> [Problem details] Among the lines below, a stretch begins at the one with "List Instr) (s" and ends at the one with "file lists every". Repeat that stretch exactly, ends included.

Collected data entries
+-------+

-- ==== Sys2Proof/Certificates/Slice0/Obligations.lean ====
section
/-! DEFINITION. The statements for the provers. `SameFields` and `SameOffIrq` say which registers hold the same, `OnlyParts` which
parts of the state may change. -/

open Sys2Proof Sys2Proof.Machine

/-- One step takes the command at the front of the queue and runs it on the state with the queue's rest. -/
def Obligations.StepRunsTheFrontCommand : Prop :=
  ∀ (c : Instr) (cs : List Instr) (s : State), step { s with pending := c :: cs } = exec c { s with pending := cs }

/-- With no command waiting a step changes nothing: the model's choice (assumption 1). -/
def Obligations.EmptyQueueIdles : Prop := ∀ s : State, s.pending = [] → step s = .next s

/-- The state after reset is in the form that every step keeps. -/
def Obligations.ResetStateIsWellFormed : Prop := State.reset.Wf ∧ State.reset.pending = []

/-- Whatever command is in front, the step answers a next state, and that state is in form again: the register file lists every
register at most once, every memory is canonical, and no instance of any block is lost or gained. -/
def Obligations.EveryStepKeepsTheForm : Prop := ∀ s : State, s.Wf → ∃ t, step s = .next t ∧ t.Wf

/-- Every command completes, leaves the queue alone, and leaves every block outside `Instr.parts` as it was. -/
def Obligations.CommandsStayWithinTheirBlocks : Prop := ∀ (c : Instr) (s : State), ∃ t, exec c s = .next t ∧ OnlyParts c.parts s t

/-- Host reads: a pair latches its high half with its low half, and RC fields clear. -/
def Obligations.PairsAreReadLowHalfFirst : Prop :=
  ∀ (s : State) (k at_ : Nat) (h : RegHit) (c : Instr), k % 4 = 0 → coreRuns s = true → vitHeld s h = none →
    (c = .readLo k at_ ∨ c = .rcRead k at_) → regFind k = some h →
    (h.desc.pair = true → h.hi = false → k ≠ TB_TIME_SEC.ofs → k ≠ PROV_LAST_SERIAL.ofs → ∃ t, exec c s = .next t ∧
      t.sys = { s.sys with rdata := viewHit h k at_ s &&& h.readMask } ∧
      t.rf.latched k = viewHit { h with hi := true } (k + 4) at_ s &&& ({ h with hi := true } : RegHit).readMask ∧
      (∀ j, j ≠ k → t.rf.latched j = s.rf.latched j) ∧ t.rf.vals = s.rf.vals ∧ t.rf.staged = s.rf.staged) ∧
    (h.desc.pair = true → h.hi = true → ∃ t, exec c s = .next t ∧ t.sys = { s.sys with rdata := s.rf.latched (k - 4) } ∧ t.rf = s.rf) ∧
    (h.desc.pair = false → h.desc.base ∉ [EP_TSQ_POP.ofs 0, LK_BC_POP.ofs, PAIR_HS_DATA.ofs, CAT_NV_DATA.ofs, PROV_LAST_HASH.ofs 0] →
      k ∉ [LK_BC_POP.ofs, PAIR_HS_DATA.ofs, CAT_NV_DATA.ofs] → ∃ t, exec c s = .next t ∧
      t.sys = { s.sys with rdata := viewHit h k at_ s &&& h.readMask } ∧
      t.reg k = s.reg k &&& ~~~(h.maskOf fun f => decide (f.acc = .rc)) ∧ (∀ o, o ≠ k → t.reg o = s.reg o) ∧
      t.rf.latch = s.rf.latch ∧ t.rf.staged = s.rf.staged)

+-------+

> [Answer box]
  ∀ (c : Instr) (cs : List Instr) (s : State), step { s with pending := c :: cs } = exec c { s with pending := cs }

/-- With no command waiting a step changes nothing: the model's choice (assumption 1). -/
def Obligations.EmptyQueueIdles : Prop := ∀ s : State, s.pending = [] → step s = .next s

/-- The state after reset is in the form that every step keeps. -/
def Obligations.ResetStateIsWellFormed : Prop := State.reset.Wf ∧ State.reset.pending = []

/-- Whatever command is in front, the step answers a next state, and that state is in form again: the register file lists every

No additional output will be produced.